▶ _ABOUT THIS TASK_
Two lines in the data below mark the range: the one with "shows (unread.globalOf 0" and the one with "t.mem.rowsDue == []". Return both, along with every line between them, exactly.

Stored data entries:
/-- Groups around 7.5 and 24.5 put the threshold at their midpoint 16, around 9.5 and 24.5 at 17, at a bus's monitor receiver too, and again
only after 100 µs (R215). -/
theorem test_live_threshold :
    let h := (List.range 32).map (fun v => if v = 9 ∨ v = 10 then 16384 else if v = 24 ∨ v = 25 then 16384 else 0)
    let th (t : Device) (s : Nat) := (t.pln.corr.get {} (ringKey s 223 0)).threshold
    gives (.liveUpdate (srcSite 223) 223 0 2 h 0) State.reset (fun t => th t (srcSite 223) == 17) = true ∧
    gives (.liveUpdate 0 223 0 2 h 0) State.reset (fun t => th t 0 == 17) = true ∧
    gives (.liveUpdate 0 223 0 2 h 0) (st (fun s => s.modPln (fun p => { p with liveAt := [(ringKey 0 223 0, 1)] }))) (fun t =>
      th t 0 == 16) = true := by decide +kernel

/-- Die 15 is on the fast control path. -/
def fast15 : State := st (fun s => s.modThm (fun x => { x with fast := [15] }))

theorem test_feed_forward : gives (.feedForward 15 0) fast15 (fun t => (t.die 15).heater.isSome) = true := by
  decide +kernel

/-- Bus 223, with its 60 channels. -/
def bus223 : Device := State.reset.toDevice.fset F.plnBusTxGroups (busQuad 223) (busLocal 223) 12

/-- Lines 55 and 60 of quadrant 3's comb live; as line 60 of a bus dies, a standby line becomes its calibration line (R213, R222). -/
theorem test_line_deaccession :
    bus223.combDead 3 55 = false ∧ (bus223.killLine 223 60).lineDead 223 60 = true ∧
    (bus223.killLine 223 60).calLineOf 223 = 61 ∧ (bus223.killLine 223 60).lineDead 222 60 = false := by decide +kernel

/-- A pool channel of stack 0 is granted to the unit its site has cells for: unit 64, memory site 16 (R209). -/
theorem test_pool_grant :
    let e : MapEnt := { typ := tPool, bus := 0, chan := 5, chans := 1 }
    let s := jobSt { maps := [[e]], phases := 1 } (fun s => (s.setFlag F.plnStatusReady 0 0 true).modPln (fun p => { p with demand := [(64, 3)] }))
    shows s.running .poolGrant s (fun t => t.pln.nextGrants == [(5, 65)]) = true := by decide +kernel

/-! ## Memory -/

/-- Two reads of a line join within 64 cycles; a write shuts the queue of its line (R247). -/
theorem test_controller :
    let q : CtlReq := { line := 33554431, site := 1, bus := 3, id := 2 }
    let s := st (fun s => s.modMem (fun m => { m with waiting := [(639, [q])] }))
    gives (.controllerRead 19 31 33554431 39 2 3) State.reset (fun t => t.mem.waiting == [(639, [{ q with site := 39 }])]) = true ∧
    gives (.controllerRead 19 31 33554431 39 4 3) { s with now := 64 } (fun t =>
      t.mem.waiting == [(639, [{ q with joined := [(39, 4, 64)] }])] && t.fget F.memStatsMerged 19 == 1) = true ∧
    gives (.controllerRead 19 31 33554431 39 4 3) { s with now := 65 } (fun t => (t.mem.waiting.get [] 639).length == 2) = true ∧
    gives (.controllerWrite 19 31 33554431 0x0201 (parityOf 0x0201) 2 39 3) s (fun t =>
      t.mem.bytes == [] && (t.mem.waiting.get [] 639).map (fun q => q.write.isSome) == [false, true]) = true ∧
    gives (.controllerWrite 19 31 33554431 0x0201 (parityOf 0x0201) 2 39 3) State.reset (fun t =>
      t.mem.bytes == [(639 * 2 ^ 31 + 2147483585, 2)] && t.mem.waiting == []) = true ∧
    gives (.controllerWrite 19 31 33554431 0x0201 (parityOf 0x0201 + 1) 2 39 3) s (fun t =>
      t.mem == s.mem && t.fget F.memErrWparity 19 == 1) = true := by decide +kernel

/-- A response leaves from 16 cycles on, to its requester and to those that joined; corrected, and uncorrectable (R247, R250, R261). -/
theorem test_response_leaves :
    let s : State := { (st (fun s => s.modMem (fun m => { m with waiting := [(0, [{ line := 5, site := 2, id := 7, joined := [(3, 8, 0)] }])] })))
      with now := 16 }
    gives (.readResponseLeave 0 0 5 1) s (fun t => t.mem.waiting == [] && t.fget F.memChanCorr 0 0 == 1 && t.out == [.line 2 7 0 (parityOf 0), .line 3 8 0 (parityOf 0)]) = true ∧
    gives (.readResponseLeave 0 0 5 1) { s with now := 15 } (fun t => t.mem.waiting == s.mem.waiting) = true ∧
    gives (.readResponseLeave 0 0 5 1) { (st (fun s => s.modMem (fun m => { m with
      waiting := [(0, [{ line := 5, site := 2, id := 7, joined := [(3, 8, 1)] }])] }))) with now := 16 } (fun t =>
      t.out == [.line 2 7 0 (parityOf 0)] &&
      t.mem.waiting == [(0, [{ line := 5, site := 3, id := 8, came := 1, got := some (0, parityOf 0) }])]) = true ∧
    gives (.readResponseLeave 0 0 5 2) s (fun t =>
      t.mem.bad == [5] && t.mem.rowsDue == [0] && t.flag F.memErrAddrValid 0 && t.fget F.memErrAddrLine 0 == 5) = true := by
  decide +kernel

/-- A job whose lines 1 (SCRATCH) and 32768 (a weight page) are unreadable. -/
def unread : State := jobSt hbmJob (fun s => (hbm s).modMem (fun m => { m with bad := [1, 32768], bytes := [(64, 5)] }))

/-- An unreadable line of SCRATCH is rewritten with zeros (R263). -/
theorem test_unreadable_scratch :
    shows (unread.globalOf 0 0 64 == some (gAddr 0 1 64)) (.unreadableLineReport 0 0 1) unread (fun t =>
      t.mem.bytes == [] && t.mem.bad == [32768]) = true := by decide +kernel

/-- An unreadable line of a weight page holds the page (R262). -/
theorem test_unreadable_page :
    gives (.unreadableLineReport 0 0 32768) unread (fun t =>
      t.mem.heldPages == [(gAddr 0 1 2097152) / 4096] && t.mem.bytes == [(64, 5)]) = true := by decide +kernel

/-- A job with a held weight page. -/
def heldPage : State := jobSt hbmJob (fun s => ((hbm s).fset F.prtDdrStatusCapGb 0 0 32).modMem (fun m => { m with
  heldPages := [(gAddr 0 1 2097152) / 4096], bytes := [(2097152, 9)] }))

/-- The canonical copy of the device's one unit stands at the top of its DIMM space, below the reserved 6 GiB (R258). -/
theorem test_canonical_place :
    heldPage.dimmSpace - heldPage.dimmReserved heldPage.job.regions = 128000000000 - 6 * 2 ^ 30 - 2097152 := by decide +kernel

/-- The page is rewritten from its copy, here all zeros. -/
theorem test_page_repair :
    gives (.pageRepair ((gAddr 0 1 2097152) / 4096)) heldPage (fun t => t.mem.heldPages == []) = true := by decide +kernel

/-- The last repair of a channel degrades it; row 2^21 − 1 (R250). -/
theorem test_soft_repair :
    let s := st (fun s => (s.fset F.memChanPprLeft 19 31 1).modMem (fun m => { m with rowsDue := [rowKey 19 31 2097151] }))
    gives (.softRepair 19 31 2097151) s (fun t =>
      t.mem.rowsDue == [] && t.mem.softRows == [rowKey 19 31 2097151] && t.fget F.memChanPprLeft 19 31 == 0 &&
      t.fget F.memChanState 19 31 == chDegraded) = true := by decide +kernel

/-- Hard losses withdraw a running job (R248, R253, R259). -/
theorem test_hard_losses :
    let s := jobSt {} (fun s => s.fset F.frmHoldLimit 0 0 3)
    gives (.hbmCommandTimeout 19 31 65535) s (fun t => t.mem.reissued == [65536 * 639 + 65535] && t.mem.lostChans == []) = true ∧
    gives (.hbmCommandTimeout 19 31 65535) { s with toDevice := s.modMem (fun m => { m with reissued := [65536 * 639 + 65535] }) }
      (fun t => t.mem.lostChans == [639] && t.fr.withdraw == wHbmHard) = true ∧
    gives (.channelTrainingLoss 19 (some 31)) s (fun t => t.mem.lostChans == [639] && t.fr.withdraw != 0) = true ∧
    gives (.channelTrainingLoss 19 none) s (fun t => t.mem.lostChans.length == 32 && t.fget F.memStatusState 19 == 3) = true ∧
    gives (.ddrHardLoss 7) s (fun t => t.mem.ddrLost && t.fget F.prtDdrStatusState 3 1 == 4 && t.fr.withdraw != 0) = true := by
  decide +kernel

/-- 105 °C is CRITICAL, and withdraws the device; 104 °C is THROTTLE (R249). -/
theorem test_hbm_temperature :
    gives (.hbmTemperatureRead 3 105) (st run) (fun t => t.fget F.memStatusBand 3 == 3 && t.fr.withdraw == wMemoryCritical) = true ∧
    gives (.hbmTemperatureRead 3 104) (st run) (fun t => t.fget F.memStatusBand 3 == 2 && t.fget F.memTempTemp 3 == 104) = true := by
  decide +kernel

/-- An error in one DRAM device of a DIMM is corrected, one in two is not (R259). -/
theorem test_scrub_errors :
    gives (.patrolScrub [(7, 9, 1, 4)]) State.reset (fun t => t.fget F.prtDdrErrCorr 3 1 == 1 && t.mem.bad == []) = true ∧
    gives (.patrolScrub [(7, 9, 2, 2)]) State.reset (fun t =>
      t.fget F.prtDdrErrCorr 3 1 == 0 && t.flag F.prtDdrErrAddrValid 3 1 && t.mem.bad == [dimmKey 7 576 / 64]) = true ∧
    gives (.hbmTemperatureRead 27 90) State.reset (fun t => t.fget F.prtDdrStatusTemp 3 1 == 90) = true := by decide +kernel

▶ _TASK ANSWER_
    shows (unread.globalOf 0 0 64 == some (gAddr 0 1 64)) (.unreadableLineReport 0 0 1) unread (fun t =>
      t.mem.bytes == [] && t.mem.bad == [32768]) = true := by decide +kernel

/-- An unreadable line of a weight page holds the page (R262). -/
theorem test_unreadable_page :
    gives (.unreadableLineReport 0 0 32768) unread (fun t =>
      t.mem.heldPages == [(gAddr 0 1 2097152) / 4096] && t.mem.bytes == [(64, 5)]) = true := by decide +kernel

/-- A job with a held weight page. -/
def heldPage : State := jobSt hbmJob (fun s => ((hbm s).fset F.prtDdrStatusCapGb 0 0 32).modMem (fun m => { m with
  heldPages := [(gAddr 0 1 2097152) / 4096], bytes := [(2097152, 9)] }))

/-- The canonical copy of the device's one unit stands at the top of its DIMM space, below the reserved 6 GiB (R258). -/
theorem test_canonical_place :
    heldPage.dimmSpace - heldPage.dimmReserved heldPage.job.regions = 128000000000 - 6 * 2 ^ 30 - 2097152 := by decide +kernel

/-- The page is rewritten from its copy, here all zeros. -/
theorem test_page_repair :
    gives (.pageRepair ((gAddr 0 1 2097152) / 4096)) heldPage (fun t => t.mem.heldPages == []) = true := by decide +kernel

/-- The last repair of a channel degrades it; row 2^21 − 1 (R250). -/
theorem test_soft_repair :
    let s := st (fun s => (s.fset F.memChanPprLeft 19 31 1).modMem (fun m => { m with rowsDue := [rowKey 19 31 2097151] }))
    gives (.softRepair 19 31 2097151) s (fun t =>
      t.mem.rowsDue == [] && t.mem.softRows == [rowKey 19 31 2097151] && t.fget F.memChanPprLeft 19 31 == 0 &&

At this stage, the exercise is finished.